Ingredients for Meatballs:
- 1 lb ground beef
- 1/4 cup almond flour
- 1 egg
- 2 tbsp grated parmesan cheese
- 1 tsp garlic powder
- 1 tsp dried oregano
- Salt and pepper, to taste
For the Zucchini Noodles:
- 2 medium zucchinis, spiralized
- 1 tbsp olive oil
- Salt and pepper, to taste
Instructions:
- Preheat your oven to 375°F (190°C).
- In a bowl, combine the ground beef, almond flour, egg, parmesan cheese, garlic powder, oregano, salt, and pepper. Mix well and form into meatballs.
- Place the meatballs on a baking sheet and bake for 15-20 minutes, or until cooked through.
- While the meatballs are baking, sauté the zucchini noodles in olive oil over medium heat for 2-3 minutes, just until tender.
- Serve the meatballs on top of the zucchini noodles.
These keto meatballs with zucchini noodles are a delicious and filling low-carb brunch option. The savory meatballs pair perfectly with the tender zucchini noodles, creating a satisfying meal that’s both healthy and flavorful. It’s a perfect choice for anyone following a keto lifestyle, offering a hearty meal without the carbs.

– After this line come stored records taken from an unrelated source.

-- ==== Sys2Proof/Machine/HostIf.lean ====
section
/-!
DEFINITION. The SPI port (R300 to R304) and the memory windows (R295, R296, R374, R375).
-/
namespace Sys2Proof.Machine
open Sys2Proof

/-! ### SPI frames -/

def State.modHif (s : State) (f : HostIf → HostIf) : State := { s with hif := f s.hif }

/-- A frame or a word is discarded (R300, R303). -/
def State.spiFrame (s : State) : State := ((s.modHif (fun h => { h with frame := true })).rsat F.GL_SPISTAT_FRAME 1).evt F.GL_EVT_SPI_S

/-- The data of a read is not ready when it is due (R302). -/
def State.spiUnder (s : State) : State := ((s.modHif (fun h => { h with under := true })).rsat F.GL_SPISTAT_UNDER 1).evt F.GL_EVT_SPI_S

/-- An address in a window, in which frames go on from word to word (R292, R303): SRAM, MRAM, and the microword area of a control-store
window, its reserved words included. Control pages are register space. -/
def inWindow (a : Nat) : Bool :=
  (decide (0x1000000 ≤ a ∧ a < 0x1400000) || decide (0x2000000 ≤ a ∧ a < 0x2080000)) ||
    decide (0x400000 ≤ a ∧ a < 0x500000 ∧ (a - 0x400000) % 0x20000 < 0x10000)

/-- Successive reads from an address; the words read are kept. -/
def State.spiReadWords (s : State) (a : Nat) : Nat → List Word → State × List Word
  | 0, ws => (s, ws)
  | n + 1, ws =>
    let s1 := s.readAt .spi a
    s1.spiReadWords (a + 4) n (ws ++ s1.spi.rdata)

/-- A READ or QREAD of n words (R301 to R303): register space transfers one word, and all ones follow. A frame that ends within a further word
reads that word and discards it. Mark: DESIGN CHOICE, log entry 79. -/
def State.spiReadFrame (s : State) (a n : Nat) (late : Bool) (form : SpiForm) : State :=
  let m := n + b2n (decide (form = .torn))
  if form = .unknown ∨ a % 4 ≠ 0 then s.spiFrame
  else if m = 0 then s
  else
    let (s1, ws) := s.spiReadWords a (if inWindow a then min m 256 else 1) []
    let out := (ws ++ List.replicate (n - ws.length) 0xFFFFFFFF).take n
    let seen := if late then out.set 0 0xFFFFFFFF else out
    let s2 := s1.modPath .spi (fun q => { q with rdata := seen })
    let s3 := if late then s2.spiUnder else s2
    if form = .torn then s3.spiFrame else s3

/-- Successive writes from an address (R303). -/
def State.spiWriteWords (s : State) (a : Nat) : List Word → State
  | [] => s
  | w :: ws => (s.writeAt .spi a w true).spiWriteWords (a + 4) ws

/-- A WRITE or QWRITE frame (R301, R303): up to 1,024 bytes; a frame that ends within a word discards that word. Mark: DESIGN CHOICE, log entry 79. -/
def State.spiWriteFrame (s : State) (a : Nat) (ws : List Word) (form : SpiForm) : State :=
  if form = .unknown ∨ a % 4 ≠ 0 then s.spiFrame
  else
    let s1 := s.spiWriteWords a (ws.take 256)
    if form = .torn then s1.spiFrame else s1

/-- The status byte (R304). Writes take effect as they come, so none is under way. -/
def State.spiStatus (s : State) : Word := word (bitAt 1 s.hif.under + bitAt 2 s.hif.frame + bitAt 3 s.hif.rstd)

/-- RDSR (R301, R304): the byte is sent, and its bits clear. -/
def State.spiRdsr (s : State) : State := (s.answer .spi s.spiStatus).modHif (fun h => { h with under := false, frame := false, rstd := false })

/-! ### Windows -/

/-- A host read of a window word that meets an uncorrectable error (R296, R371): reported, except while the device is frozen. -/
def State.badRead (s : State) (p : Path) (mram : Bool) (a : Nat) : State :=
  let s1 := s.answer p 0xFFFFFFFF
  if s.frozen then s1 else s1.eccBad mram a

/-- A host read of an SRAM word with what ECC finds in it (R296, R371). Mark: DESIGN CHOICE, log entry 83. -/
def State.eccSram (s : State) (p : Path) (a : Nat) (ecc : Ecc) : State :=
  match ecc with
  | .ok => s.readSram p a
  | .corrected =>
    let s1 := s.readSram p a
    if s.frozen then s1 else s1.eccCorr a
  | .bad => s.badRead p false a

/-- A host read of an MRAM word with what ECC finds in it (R375); R371 counts corrections in the SRAM only. -/
def State.eccMram (s : State) (p : Path) (a : Nat) (ecc : Ecc) : State :=
  match ecc with
  | .bad => s.badRead p true a
  | _ => s.answer p (s.mramWord a)

/-! ### Rows -/

/-- `READ` (R301). -/
def execSpiRead (a : Word) (n : Fin 257) (arr : SpiReadForm) (s : State) : Host.Outcome State Fault Refusal :=
  s.hostRead (fun s => s.spiReadFrame a.toNat n arr.late arr.form)

/-- `QREAD` (R301). -/
def execSpiQread (a : Word) (n : Fin 257) (arr : SpiReadForm) (s : State) : Host.Outcome State Fault Refusal :=
  s.hostRead (fun s => s.spiReadFrame a.toNat n arr.late arr.form)

/-- `WRITE` (R301). -/
def execSpiWrite (a : Word) (ws : List Word) (form : SpiForm) (s : State) : Host.Outcome State Fault Refusal :=
  .next (if s.powered then s.spiWriteFrame a.toNat ws form else s)

/-- `QWRITE` (R301). -/
def execSpiQwrite (a : Word) (ws : List Word) (form : SpiForm) (s : State) : Host.Outcome State Fault Refusal :=
  .next (if s.powered then s.spiWriteFrame a.toNat ws form else s)

/-- `RDSR` (R301, R304). -/
def execRdsr (s : State) : Host.Outcome State Fault Refusal := s.hostRead State.spiRdsr

/-- `IFRESET` (R301): the port's state machine restarts between frames; no other state changes. -/
def execIfreset (s : State) : Host.Outcome State Fault Refusal := .next s

/-- `SRAM_WINDOW_WRITE` (R296). -/
def execSramWindowWrite (p : Path) (a v : Word) (be : BitVec 4) (s : State) : Host.Outcome State Fault Refusal :=
  match siteOf p a.toNat with
  | .sram b => s.hostAct p a.toNat (fun s => s.sramStore b v (match p with | .pcie => be.toNat | .spi => 15))
  | _ => .next s

/-- `MRAM_WINDOW_WRITE` (R375). -/
def execMramWindowWrite (p : Path) (a v : Word) (s : State) : Host.Outcome State Fault Refusal :=
  match siteOf p a.toNat with
  | .mram b => s.hostAct p a.toNat (fun s => s.mramStore b v)
  | _ => .next s

/-- `HOST_WINDOW_READ` (R296). -/
def execHostWindowRead (p : Path) (a : Word) (ecc : Ecc) (s : State) : Host.Outcome State Fault Refusal :=
  match siteOf p a.toNat with
  | .sram b => s.hostRead (fun s => s.eccSram p b ecc)
  | .mram b => s.hostRead (fun s => s.eccMram p b ecc)
  | _ => .next s

end Sys2Proof.Machine
end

Keto Spinach and Mushroom Stuffed Portobello Mushrooms
These stuffed Portobello mushrooms are filled with a creamy spinach and mushroom mixture, making them a savory, keto-friendly brunch option. The rich flavor of the mushrooms combined with the creamy filling makes this dish both satisfying and nutritious.
Ingredients:
- 4 large Portobello mushroom caps
- 2 cups spinach, chopped
- 1/2 cup mushrooms, diced
- 2 tbsp cream cheese
- 1/4 cup shredded mozzarella cheese
- 1 tbsp olive oil
- Salt and pepper, to taste
Instructions:
- Preheat your oven to 375°F (190°C).
- Remove the stems from the Portobello mushrooms and place the caps on a baking sheet.

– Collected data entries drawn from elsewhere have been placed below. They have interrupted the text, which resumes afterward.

-- ==== Sys2Proof/Certificates/Slice0/Obligations.lean ====
section
/-!
DEFINITION. The statements about the block. Each docstring names the rules of the spec that it formalises; a statement that rests on a
choice of the model names the log entry.
-/
open Sys2Proof Sys2Proof.Machine

/-! ### The queue and the whole machine -/

/-- A step takes the command at the front of the queue and runs it with the rest of the queue. -/
def Obligations.StepRunsFrontCommand : Prop :=
  ∀ (c : Instr) (rest : List Instr) (s : State), s.pending = c :: rest → step s = exec c { s with pending := rest }

/-- The model's choice: a step on an empty queue is one PLL tick.
Choices of the model: log entry 1. -/
def Obligations.IdleStepIsATick : Prop :=
  ∀ s : State, s.pending = [] → step s = .next s.pllTick

/-- No command stops the machine: every command answers a next state, leaves the queue as it was, and changes no factory word (R346).
Choices of the model: log entries 2 and 39. -/
def Obligations.CommandsGoOnAndLeaveQueue : Prop :=
  ∀ (c : Instr) (s : State), ∃ t, exec c s = .next t ∧ t.pending = s.pending ∧ ∀ i, t.otpWord i = s.otpWord i

/-- Every step keeps the canonical form of the register file and of the memories, in every state that has it. -/
def Obligations.StepKeepsCanonicalForm : Prop :=
  ∀ s t : State, s.canonical = true → step s = .next t → t.canonical = true

/-- R8, R332, R335, R339, R359: the state after power-on reset. It has the canonical form, every register reads its reset value, the load is about to run
in HOLD with every channel held, the spine stands at 0 and does not count, and nothing waits.
Choices of the model: log entries 33, 34, 35, 36 and 37. -/
def Obligations.ResetLeavesTheResetState : Prop :=
  State.reset.canonical = true ∧ (∀ o, State.reset.reg o = resetWord o) ∧ State.reset.rget F.PW_STAT_STATE = 3 ∧
  State.reset.ron F.CFG_STAT_LOADING = true ∧ State.reset.ron F.CFG_STAT_HELD = true ∧ State.reset.ron F.PW_RSTCAUSE_POR = true ∧
  (∀ c : Fin 96, State.reset.ch[c].holdBoot = true ∧ State.reset.held c = true) ∧ State.reset.spine.acc = 0 ∧
  State.reset.spine.counting = false ∧ State.reset.recq = [] ∧ State.reset.staged = [] ∧ State.reset.pending = []

/-! ### Gates -/

/-- R378: while the device is frozen, a host write outside the freeze page changes nothing but the count of ignored writes. -/
def frozenIgnoresWrites : Prop :=
  ∀ (c : Instr) (o : Nat) (s : State), hostOffset c = some o → s.powered = true → s.frozen = true → freezePage o = false →
    ∃ t, exec c s = .next t ∧ t.rget F.FRZ_CNT_IGN = min (s.rget F.FRZ_CNT_IGN + 1) (2 ^ F.FRZ_CNT_IGN.width - 1) ∧
      s.sameRegsBut t [R.FRZ_CNT] ∧ s.sameBlocks t

/-- R342: while a load runs, a host write changes nothing but the count of ignored writes. -/
def loadIgnoresWrites : Prop :=
  ∀ (c : Instr) (o : Nat) (s : State), hostOffset c = some o → s.takesEvents = true → s.loading = true →
    ∃ t, exec c s = .next t ∧ t.rget F.CFG_HOSTIGN_CNT = min (s.rget F.CFG_HOSTIGN_CNT + 1) (2 ^ F.CFG_HOSTIGN_CNT.width - 1) ∧
      s.sameRegsBut t [R.CFG_HOSTIGN] ∧ s.sameBlocks t

/-- While the device is frozen or powered down, no event of its engines, balls or links changes anything (R354, R377); those of the PLL
and its reference, which go on in a frozen device, change nothing while the core is powered down (R29, R378). -/
def frozenTakesNoEvents : Prop :=
  (∀ (c : Instr) (s : State), isEvent c = true → s.takesEvents = false → exec c s = .next s) ∧
  ∀ (c : Instr) (s : State), c ∈ ([.pllLock, .refLost, .pllUnlock, .relock] : List Instr) → s.powered = false → exec c s = .next s

/-- R29, R342, R354, R377, R378: what a freeze, a load and a power-down hold back: a frozen device and a load ignore and count host writes, no
event of the engines, balls or links occurs in a device that is frozen or powered down, and none of the PLL in one that is powered down.
Choices of the model: log entry 4. -/
def Obligations.GatesHoldCommandsBack : Prop := frozenIgnoresWrites ∧ loadIgnoresWrites ∧ frozenTakesNoEvents

/-! ### The time spine -/

/-- The operands of a phase command, as the operand registers hold them (R34). -/
def opsOf (s : State) (op : SpnOp) (ag : Nat) : SpnCmd :=
  ⟨op, (s.reg R.SPN_OPD_LO, s.reg R.SPN_OPD_HI), s.rget F.SPN_OPD_SUB_SUB, (s.reg R.SPN_DUR).toNat, ag⟩

/-- The row of a phase command. -/
def spnRow (op : SpnOp) (p : Path) (waits : Bool) (ag : Fin 8) : Instr :=
  match op with
  | .nop => .spineNop p waits ag
  | .set => .spineSet p waits ag
  | .step => .spineStep p waits ag
  | .slew => .spineSlew p waits ag
  | .slewAbort => .slewAbort p waits ag

/-- A phase command finds the spine free: writes take effect, the servo does not own the spine, and no command is pending (R34, R41). -/
def spnFree (s : State) : Prop := s.takesWrites = true ∧ s.servoOwns = false ∧ s.spine.pend = none

/-- R34: a phase command that waits for its strobe is latched with its operands: `SPINE_NOP`, `SET`, `STEP`, `SLEW`, `SLEW_ABORT`. -/
def phaseCommandWaits : Prop :=
  ∀ (op : SpnOp) (p : Path) (ag : Fin 8) (s : State), spnFree s →
    ∃ t, exec (spnRow op p true ag) s = .next t ∧ t.spine = { s.spine with pend := some (opsOf s op ag) } ∧
      t.rget F.SPN_STAT_LAST_OP = spnCode op ∧ t.rget F.SPN_STAT_CMD_ERR = 0 ∧
      s.sameRegsBut t [R.SPN_STAT] ∧ State.sameBlocks { s with spine := t.spine } t

/-- R34, R41: a phase command is refused with OWNED while the servo owns the spine, and with BUSY while a command is pending; a
reserved OP is refused with ILLEGAL first of all. The spine stays as it is. -/
def phaseCommandRefused : Prop :=
  (∀ (op : SpnOp) (p : Path) (waits : Bool) (ag : Fin 8) (s : State), s.takesWrites = true →
    (s.servoOwns = true ∨ s.spine.pend.isSome = true) →
    ∃ t, exec (spnRow op p waits ag) s = .next t ∧ t.rget F.SPN_STAT_CMD_ERR = (if s.servoOwns then 2 else 1) ∧
      t.rget F.SPN_STAT_LAST_OP = spnCode op ∧ t.ron F.SPN_EVT_CMD_ERR_S = true ∧
      s.sameRegsBut t [R.SPN_STAT, R.SPN_EVT] ∧ s.sameBlocks t) ∧
  (∀ (p : Path) (op : Fin 3) (waits : Bool) (ag : Fin 8) (s : State), s.takesWrites = true →
    ∃ t, exec (.spnCmdIllegal p op waits ag) s = .next t ∧ t.rget F.SPN_STAT_CMD_ERR = 5 ∧
      t.rget F.SPN_STAT_LAST_OP = 5 + op.val ∧ t.ron F.SPN_EVT_CMD_ERR_S = true ∧
      s.sameRegsBut t [R.SPN_STAT, R.SPN_EVT] ∧ s.sameBlocks t)

/-- R34, R41: a phase command that waits for its strobe is latched; one that finds the spine owned or busy, and a reserved OP, are refused.
Choices of the model: log entry 5. -/
def Obligations.PhaseCommandsWaitOrAreRefused : Prop := phaseCommandWaits ∧ phaseCommandRefused

/-- The amount, in subs, by which SET and STEP move the spine (R35). -/
def stepAmount (s : State) (isSet : Bool) : Int :=
  if isSet then operandSubs false (opsOf s .set 0) - s.now else operandSubs true (opsOf s .step 0)

/-- The held amount that stands, in units of 2^-40 ns (R37). -/
def heldUnits (s : State) : Nat := match s.spine.hold with | some h => h.n * 2 ^ 40 + h.f | none => 0

/-- Compare u is the only armed one of a channel that is not held and runs no train, and its host armed it. -/
def aloneArmed (s : State) (c : Fin 96) (u : Bool) : Prop :=
  (cmpOf s.ch[c] u).armed = true ∧ (cmpOf s.ch[c] u).due = false ∧ (cmpOf s.ch[c] u).place = none ∧ (cmpOf s.ch[c] u).fifo = false ∧
  (cmpOf s.ch[c] u).eph = none ∧ (cmpOf s.ch[c] (!u)).armed = false ∧ s.ch[c].fifo.armed = [] ∧ s.held c = false

/-- R35, R36, R37: SET and STEP that execute at once. An amount of zero or more is added to the spine in the present tick; an armed compare is
judged once more by the time after it, and fires late with its lateness or goes on waiting: stated of a channel with one armed compare, of
its host, and of a step that passes no pending entry of the apply block. A negative
amount below 2^31 ns joins the hold that stands, and the spine itself does not go back; anything else is refused with RANGE.
Choices of the model: log entries 5, 6 and 100. -/
def Obligations.StepMovesTheSpine : Prop :=
  ∀ (isSet : Bool) (p : Path) (ag : Fin 8) (s : State), spnFree s →
    ∃ t, exec (spnRow (if isSet then .set else .step) p false ag) s = .next t ∧
      (0 ≤ stepAmount s isSet →
        t.spine = { s.spine with acc := s.spine.acc + BitVec.ofNat 104 ((stepAmount s isSet).toNat * 2 ^ 34), stepTick := some s.spine.tick }) ∧
      (0 ≤ stepAmount s isSet → (∀ i < 8, s.apValid i = false) → ∀ (c : Fin 96) (u : Bool), aloneArmed s c u →
        let x := cmpOf s.ch[c] u
        (x.tb < t.tLaunch c → (cmpOf t.ch[c] u).armed = false ∧ t.ch[c].ol = actLevel s.ch[c].ol x.act ∧
          t.ron (F.CHc_CMPu_LAST_SUB_LATE c (b2n u)) = true ∧
          t.reg (R.CHc_CMPu_LATE c (b2n u)) = word (min ((t.tLaunch c - x.tb).toNat / 64) (2 ^ 32 - 1))) ∧
        (t.tLaunch c ≤ x.tb → cmpOf t.ch[c] u = x ∧ t.ch[c].ol = s.ch[c].ol)) ∧
      (stepAmount s isSet < 0 → (-(stepAmount s isSet)).toNat < 2 ^ 37 →
        heldUnits s + (-(stepAmount s isSet)).toNat * 2 ^ 34 < 2 ^ 71 →
        t.spine.acc = s.spine.acc ∧
        t.spine.hold = some ⟨(heldUnits s + (-(stepAmount s isSet)).toNat * 2 ^ 34) / 2 ^ 40,
          (heldUnits s + (-(stepAmount s isSet)).toNat * 2 ^ 34) % 2 ^ 40⟩ ∧
        t.rget F.SPN_STAT_CMD_ERR = 0 ∧ t.rget F.SPN_STAT_COARSE = 0 ∧
        s.sameRegsBut t [R.SPN_STAT] ∧ State.sameBlocks { s with spine := t.spine } t) ∧
      (stepAmount s isSet < 0 → (2 ^ 37 ≤ (-(stepAmount s isSet)).toNat ∨
        2 ^ 71 ≤ heldUnits s + (-(stepAmount s isSet)).toNat * 2 ^ 34) →
        t.rget F.SPN_STAT_CMD_ERR = 3 ∧ s.sameRegsBut t [R.SPN_STAT, R.SPN_EVT] ∧ s.sameBlocks t)

/-- R39, R40: a SLEW that executes at once replaces a running slew by one of its own rate and shift, or is refused with RANGE; an
aborted slew ends where it stands, and SLEW_ABORT without a slew is refused with NOSLEW; NOP changes nothing but the status. -/
def slewCommandsRun : Prop :=
  ∀ (p : Path) (ag : Fin 8) (s : State), spnFree s →
    (∃ t, exec (.spineSlew p false ag) s = .next t ∧
      (let a := operandSubs true (opsOf s .slew ag)
       let dur := (s.reg R.SPN_DUR).toNat
       let rate := roundDivI (a * 2 ^ 34) (dur * 1000)
       if dur = 0 ∨ 2 ^ 37 ≤ a.natAbs ∨ 2147483647 < rate.natAbs then
         t.rget F.SPN_STAT_CMD_ERR = 3 ∧ s.sameBlocks t
       else t.spine = { s.spine with slew := some ⟨rate, a * 2 ^ 34, a * 2 ^ 34, if a = 0 then some s.now else none⟩ } ∧
         t.rget F.SPN_STAT_CMD_ERR = 0 ∧ s.sameRegsBut t [R.SPN_STAT] ∧ State.sameBlocks { s with spine := t.spine } t)) ∧
    (∃ t, exec (.slewAbort p false ag) s = .next t ∧ t.spine = { s.spine with slew := none } ∧
      t.rget F.SPN_STAT_CMD_ERR = (if s.spine.slew.isNone then 4 else 0) ∧
      s.sameRegsBut t [R.SPN_STAT, R.SPN_EVT] ∧ State.sameBlocks { s with spine := t.spine } t) ∧
    (∃ t, exec (.spineNop p false ag) s = .next t ∧ t.rget F.SPN_STAT_CMD_ERR = 0 ∧ t.rget F.SPN_STAT_LAST_OP = 0 ∧
      s.sameRegsBut t [R.SPN_STAT] ∧ s.sameBlocks t)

- Heat olive oil in a skillet over medium heat and sauté the chopped spinach and diced mushrooms for 5-7 minutes, until the spinach is wilted and the mushrooms are softened.
- Add the cream cheese and shredded mozzarella to the skillet and stir until the mixture is creamy and well combined.

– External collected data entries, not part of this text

theorem execStill_far {s₀ : State} (n : Fin 4) (s : State) (hk : Far s₀ s) :
    FarO s₀ (execStill n s) := by
  unfold execStill
  with_reducible repeat' first | assumption | (intro _) | apply oryEvent_far | apply oStill_far

theorem execOryNop_far {s₀ : State} (p : Path) (n : Fin 4) (s : State) (hk : Far s₀ s) :
    FarO s₀ (execOryNop p n s) := by
  unfold execOryNop
  with_reducible repeat' first | assumption | (intro _) | apply hostAct_far | apply oCmdPost_far

theorem execClrCnt_far {s₀ : State} (p : Path) (n : Fin 4) (s : State) (hk : Far s₀ s) :
    FarO s₀ (execClrCnt p n s) := by
  unfold execClrCnt
  with_reducible repeat' first | assumption | (intro _) | apply hostAct_far | apply oCmdPost_far

theorem cvCommand_far {s₀ : State} (s : State) (k : Fin 2) (ain : Nat) (hk : Far s₀ s) :
    Far s₀ (State.cvCommand s k ain) := by
  unfold State.cvCommand
  with_reducible repeat' first | assumption | (intro _) | apply convPush_far | apply convRefuse_far | apply far_ite

theorem rdidxWrite_far {s₀ : State} (s : State) (b : Fin 6) (v : Word) (hk : Far s₀ s) :
    Far s₀ (State.rdidxWrite s b v) := by
  unfold State.rdidxWrite
  with_reducible repeat' first | assumption | (intro _) | apply evt_far | apply setReg_far | apply sbufSpace_far | apply far_ite

theorem execCvCmd_far {s₀ : State} (p : Path) (k : Fin 2) (ain : Fin 16) (s : State) (hk : Far s₀ s) :
    FarO s₀ (execCvCmd p k ain s) := by
  unfold execCvCmd
  with_reducible repeat' first | assumption | (intro _) | apply hostAct_far | apply cvCommand_far

theorem execConvHold_far {s₀ : State} (k : Fin 2) (s : State) (hk : Far s₀ s) :
    FarO s₀ (execConvHold k s) := by
  unfold execConvHold
  with_reducible repeat' first | assumption | (intro _) | apply event_far | apply convHold_far

theorem execConvResult_far {s₀ : State} (k : Fin 2) (raw : BitVec 12) (s : State) (hk : Far s₀ s) :
    FarO s₀ (execConvResult k raw s) := by
  unfold execConvResult
  with_reducible repeat' first | assumption | (intro _) | apply event_far | apply convResult_far

theorem execCvbufRdidxWrite_far {s₀ : State} (p : Path) (b : Fin 6) (v : Word) (s : State) (hk : Far s₀ s) :
    FarO s₀ (execCvbufRdidxWrite p b v s) := by
  unfold execCvbufRdidxWrite
  with_reducible repeat' first | assumption | (intro _) | apply hostAct_far | apply rdidxWrite_far

end Sys2Proof.Machine
end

- Spoon the spinach and mushroom mixture into the mushroom caps and bake for 15-20 minutes, or until the mushrooms are tender and the cheese is melted.
- Serve warm.
These keto spinach and mushroom stuffed Portobello mushrooms are a savory, satisfying brunch dish that’s both low in carbs and rich in flavor. The creamy filling complements the earthy mushrooms, creating a delicious combination that’s perfect for a spring meal. This dish is also a great option for meal prep or a light dinner.